Salesforce's Employee Success team integrates data from 15+ HR systems — Workday HCM, ServiceNow HRSD, payroll, benefits administration, engagement surveys, learning platforms, and more. Each system has different schemas, update frequencies, and data quality characteristics. Key challenges include:

Identity Resolution: Employee records exist in multiple formats across systems ("William J. Smith" vs. "Smith, W. J." vs. "Bill Smith")
PII Governance Overhead: HR data contains SSN, salary, health info, performance ratings — every new analytics use case requires legal review, adding 30-40% to platform costs
Schema Drift: Source systems evolve independently; pipelines break silently
No Unified Employee Profile: Cannot combine engagement, compensation, performance, and attrition signals into a single view

Proposed Solution

A metadata-driven integration framework that automatically discovers, classifies, governs, and unifies HR data from multiple sources into a medallion architecture (Bronze → Silver → Gold) with automated PII detection, field-level encryption, and governance tagging.

Technical Approach

Master Controller Framework (YAML-Driven)
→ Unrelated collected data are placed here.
/-! ## A byte placed from outside -/

theorem kindIn_admitAddress_self (m : List Region) (a : Word) : kindIn (admitAddress m a) a ≠ .absent := by
  unfold admitAddress
  split
  · simp [kindIn, regionHolds]
  · next h => rw [h]; decide
  · next h => rw [h]; decide

/-- Admitting an address makes no other absent. -/
theorem kindIn_admitAddress {m : List Region} {x : Word} (a : Word) (h : kindIn m x ≠ .absent) :
    kindIn (admitAddress m a) x ≠ .absent := by
  unfold admitAddress
  split
  · rw [kindIn]
    split
    · exact MemKind.noConfusion
    · exact h
  · exact h
  · exact h

section
variable {s : State} (a : Word) (b : Byte)

theorem present_place_self : Present (s.place a b) a := kindIn_admitAddress_self _ a

theorem present_place {x : Word} (h : Present s x) : Present (s.place a b) x := kindIn_admitAddress a h

theorem place_wf (hm : Memory.wf s.mem = true) : Memory.wf (s.place a b).mem = true := Memory.wf_store a b hm

theorem place_byteAt_self (hm : Memory.wf s.mem = true) : (s.place a b).byteAt a = b :=
  Memory.lookup_store_word_self a b hm

theorem place_byteAt_other {x : Word} (h : x ≠ a) : (s.place a b).byteAt x = s.byteAt x :=
  Memory.lookup_store_word_other a x b h

/-- Whether the next step fetches depends on the control state and the inputs alone. -/
theorem fetches_place (h : Fetches s) : Fetches (s.place a b) := h

end

/-- `s` with three bytes placed at `a` and after it. -/
def placeThree (s : State) (a : Word) (b0 b1 b2 : Byte) : State :=
  ((s.place a b0).place (a + 1) b1).place (a + 2) b2

section
variable {s : State} (a : Word) (b0 b1 b2 : Byte)

theorem placeThree_byteAt (hm : Memory.wf s.mem = true) :
    (placeThree s a b0 b1 b2).byteAt a = b0 ∧ (placeThree s a b0 b1 b2).byteAt (a + 1) = b1 ∧
      (placeThree s a b0 b1 b2).byteAt (a + 2) = b2 := by
  have hm0 := place_wf a b0 hm
  have hm1 := place_wf (a + 1) b1 hm0
  refine ⟨?_, ?_, place_byteAt_self _ _ hm1⟩
  · rw [placeThree, place_byteAt_other _ _ (by bv_omega), place_byteAt_other _ _ (by bv_omega),
      place_byteAt_self _ _ hm]
  · rw [placeThree, place_byteAt_other _ _ (by bv_omega), place_byteAt_self _ _ hm0]

theorem placeThree_byteAt_other {x : Word} (h0 : x ≠ a) (h1 : x ≠ a + 1) (h2 : x ≠ a + 2) :
    (placeThree s a b0 b1 b2).byteAt x = s.byteAt x := by
  rw [placeThree, place_byteAt_other _ _ h2, place_byteAt_other _ _ h1, place_byteAt_other _ _ h0]

theorem placeThree_present :
    Present (placeThree s a b0 b1 b2) a ∧ Present (placeThree s a b0 b1 b2) (a + 1) ∧
      Present (placeThree s a b0 b1 b2) (a + 2) :=
  ⟨present_place _ _ (present_place _ _ (present_place_self _ _)), present_place _ _ (present_place_self _ _),
    present_place_self _ _⟩

theorem fetches_placeThree (h : Fetches s) : Fetches (placeThree s a b0 b1 b2) :=
  fetches_place _ _ (fetches_place _ _ (fetches_place _ _ h))

/-- Three bytes placed at `pc` are fetched as the instruction they decode to. -/
theorem fetchInstr_placeThree {i : Instr} {rest : List Byte} (hm : Memory.wf s.mem = true)
    (hdec : decode [b0, b1, b2] = .ok (i, rest)) :
    fetchInstr (sampleInterrupts (placeThree s s.pc b0 b1 b2)) = .next i := by
  obtain ⟨h0, h1, h2⟩ := placeThree_byteAt s.pc b0 b1 b2 hm
  obtain ⟨k0, k1, k2⟩ := placeThree_present (s := s) s.pc b0 b1 b2
  have hbytes : [(placeThree s s.pc b0 b1 b2).byteAt s.pc, (placeThree s s.pc b0 b1 b2).byteAt (s.pc + 1),
      (placeThree s s.pc b0 b1 b2).byteAt (s.pc + 2)] = [b0, b1, b2] := by rw [h0, h1, h2]
  exact fetchInstr_of_decode (s := sampleInterrupts (placeThree s s.pc b0 b1 b2)) ((congrArg decode hbytes).trans hdec)
    k0 (fun _ => k1) fun _ => k2

end

/-! ## Nothing in the way of the fetch -/

theorem pendingInterrupt_eq_none {s : State} (h : ∀ src, s.recognisable src = false) : s.pendingInterrupt = none := by
  cases hp : s.pendingInterrupt with
  | none => rfl
  | some src => exact absurd ((h src).symm.trans (pendingInterrupt_recognisable hp)) Bool.false_ne_true

/-- The requests and the halt are cleared, and what would still be recognised is held off as after an EI. -/
theorem fetches_readyToFetch (s : State) : Fetches s.readyToFetch := by
  unfold State.readyToFetch
  dsimp only
  split
  · next hp => exact ⟨rfl, hp, rfl⟩
  · refine ⟨rfl, pendingInterrupt_eq_none fun src => ?_, rfl⟩
    by_cases htrap : src = .trap
    · subst htrap
      rfl
    · exact recognisable_of_eiShadow rfl htrap

/-- Making ready writes control state and inputs only. -/
theorem readyToFetch_eq (s : State) : ∃ c e, s.readyToFetch = (s.setCtl c).setEnv e := by
  unfold State.readyToFetch
  dsimp only
  split
  · exact ⟨_, _, rfl⟩
  · exact ⟨_, _, rfl⟩

/-! ## The word of an instruction and its bytes -/

theorem ofNat_wordOf (bytes : List Byte) : BitVec.ofNat 8 (wordOf bytes) = bytes.headD 0 := by
  cases bytes with
  | nil => rfl
  | cons b rest =>
    apply BitVec.eq_of_toNat_eq
    have := b.isLt
    simp only [wordOf, BitVec.toNat_ofNat, List.headD_cons]
    omega

theorem wordOf_div (bytes : List Byte) : wordOf bytes / 2 ^ 8 = wordOf bytes.tail := by
  cases bytes with
  | nil => rfl
  | cons b rest =>
    have := b.isLt
    simp only [wordOf, List.tail_cons]
    omega

theorem wordOf_lt (bytes : List Byte) : wordOf bytes < 2 ^ (8 * bytes.length) := by
  induction bytes with
  | nil => decide
  | cons b rest ih =>
    have := b.isLt
    rw [wordOf, List.length_cons, Nat.mul_succ, Nat.pow_add]
    omega

/-- Up to three bytes, and zeros after them, are the low-order three bytes of their word. -/
theorem append_eq_bytes_of_word {bytes : List Byte} (h : bytes.length ≤ 3) : ∃ rest, bytes ++ rest =
    [BitVec.ofNat 8 (wordOf bytes), BitVec.ofNat 8 (wordOf bytes / 2 ^ 8), BitVec.ofNat 8 (wordOf bytes / 2 ^ 16)] := by
  have h16 : wordOf bytes / 2 ^ 16 = wordOf bytes.tail.tail := by
    rw [← wordOf_div, ← wordOf_div, Nat.div_div_eq_div_mul, ← Nat.pow_add]
  rw [h16, wordOf_div, ofNat_wordOf, ofNat_wordOf, ofNat_wordOf]
  match bytes, h with
  | [], _ => exact ⟨_, rfl⟩
  | [_], _ => exact ⟨_, rfl⟩
  | [_, _], _ => exact ⟨_, rfl⟩
  | [_, _, _], _ => exact ⟨[], rfl⟩

theorem length_le_three (i : Instr) : i.length ≤ 3 := by
  cases i <;> simp [Instr.length, encode, threeBytes]

end Sys2Proof.Says

namespace Sys2Proof.Steps

open Sys2Proof.Machine Sys2Proof.Says

/-- Settles O7: the three bytes placed decode to the instruction, and are there. -/
theorem placedInstructionRunsNext : Obligations.PlacedInstructionRunsNext := by
  intro s i _ hm u
  obtain ⟨c, e, hready⟩ := readyToFetch_eq s
  obtain ⟨rest, hbytes⟩ := append_eq_bytes_of_word (length_le_three i)
  have hdec := decode_encode i rest
  have hv : wordOf (encode i) % 2 ^ (8 * i.length) = wordOf (encode i) := Nat.mod_eq_of_lt (wordOf_lt _)
  have hu : u = placeThree s.readyToFetch s.pc (BitVec.ofNat 8 (wordOf (encode i)))
      (BitVec.ofNat 8 (wordOf (encode i) / 2 ^ 8)) (BitVec.ofNat 8 (wordOf (encode i) / 2 ^ 16)) := by
    show State.withFetchWord s _ _ = _
    rw [State.withFetchWord, hv]
    rfl
  rw [hbytes] at hdec
  have hf := fetches_readyToFetch s
  rw [hready] at hu hf
  rw [hu]
  exact ⟨fetches_placeThree _ _ _ _ hf, rfl, fetchInstr_placeThree (s := (s.setCtl c).setEnv e) _ _ _ hm hdec, rfl, rfl,
    rfl, fun x h0 h1 h2 => placeThree_byteAt_other _ _ _ _ h0 h1 h2⟩

end Sys2Proof.Steps
end

section
/-! Interrupts and the halt (60_exceptions.md): which source is recognised, what an entry leaves, what RET gives back
after it, and the steps of a halted machine. -/

namespace Sys2Proof.Says

open Sys2Proof.Machine

/-! ## Recognition (R277) -/

section
variable (s : State)

theorem recognisable_trap_iff : s.recognisable .trap = true ↔ s.ctl.trapReq = true := Iff.rfl

theorem maskableEnabled_iff : s.maskableEnabled = true ↔ s.ctl.ie = true ∧ s.ctl.eiShadow = false := by
  simp [State.maskableEnabled]

theorem recognisable_rst75_iff : s.recognisable .rst75 = true ↔
    (s.ctl.ie = true ∧ s.ctl.eiShadow = false) ∧ s.ctl.r75 = true ∧ s.ctl.m75 = false := by
  rw [State.recognisable, Bool.and_eq_true, maskableEnabled_iff, and_comm, Bool.and_eq_true, Bool.not_eq_true']

theorem recognisable_rst65_iff : s.recognisable .rst65 = true ↔
    (s.ctl.ie = true ∧ s.ctl.eiShadow = false) ∧ s.env.inputs.line65 = true ∧ s.ctl.m65 = false := by
  rw [State.recognisable, Bool.and_eq_true, maskableEnabled_iff, and_comm, Bool.and_eq_true, Bool.not_eq_true']

theorem recognisable_rst55_iff : s.recognisable .rst55 = true ↔
    (s.ctl.ie = true ∧ s.ctl.eiShadow = false) ∧ s.env.inputs.line55 = true ∧ s.ctl.m55 = false := by
  rw [State.recognisable, Bool.and_eq_true, maskableEnabled_iff, and_comm, Bool.and_eq_true, Bool.not_eq_true']

theorem recognisable_intr_iff (b : Byte) : s.recognisable (.intr b) = true ↔
    (s.ctl.ie = true ∧ s.ctl.eiShadow = false) ∧ s.env.inputs.intr = some b := by
  rw [State.recognisable, Bool.and_eq_true, maskableEnabled_iff, and_comm, decide_eq_true_eq]

end

/-! ## The entry (R280, R281) -/

/-- The state an interrupt entry leaves: the unadvanced `pc` pushed, `pc` at the restart address. -/
def entered (s : State) (src : IntSource) : State :=
  (pushed (s.setCtl (s.ctl.afterEntry src)) (high8 s.pc) (low8 s.pc)).setPc src.restartAddress

section
variable {s : State} {src : IntSource}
Configuration-as-code pattern for declarative, version-controlled data ingestion:

# master_config/workday_hcm.yaml
source:
  name: workday_hcm
  type: api
  connection:
    base_url: "https://wd5-impl.workday.com/ccx/api/v1"
    auth: oauth2
    credentials_ref: "vault://es-secrets/workday-oauth"

  ingestion:
    mode: incremental  # full | incremental | cdc
    schedule: "0 2 * * *"  # Daily at 2 AM
    watermark_column: "last_modified_date"
    batch_size: 10000

  schema:
    version: "3.2"
    drift_detection: true
    evolution_strategy: merge  # merge | strict | log_only

  pii_classification:
    auto_detect: true
    known_pii_fields:
      - employee_ssn: ssn
      - date_of_birth: dob
      - home_address: address
      - salary: compensation
    encryption: fernet
    key_ref: "vault://es-secrets/pii-encryption-key"

  governance:
    owner: "es-people-analytics"
    access_tier: restricted
    tags:
      - data_domain: employee_master
      - sensitivity: high
      - retention_days: 2555  # 7 years
      - gdpr_relevant: true

  quality_rules:
    - rule: not_null
      columns: [employee_id, hire_date, department_code]
    - rule: unique
      columns: [employee_id]
    - rule: referential_integrity
      column: manager_id
      reference: employee_id
    - rule: range_check
      column: salary
      min: 0
      max: 10000000

Identity Resolution Engine

Probabilistic identity resolution for HR data across multiple source systems with confidence scoring:

# identity_resolution/probabilistic_matcher.py
"""
Probabilistic identity resolution for HR data across multiple source systems.
Handles: name variations, cultural name orders, nickname matching,
and fuzzy matching with confidence scoring.
"""

from dataclasses import dataclass
from typing import List, Tuple

@dataclass
class EmployeeCandidate:
    source_system: str
    source_id: str
    first_name: str
    last_name: str
    email: str
    department: str
    hire_date: str

class IdentityResolver:
    """
    Multi-strategy identity resolution pipeline.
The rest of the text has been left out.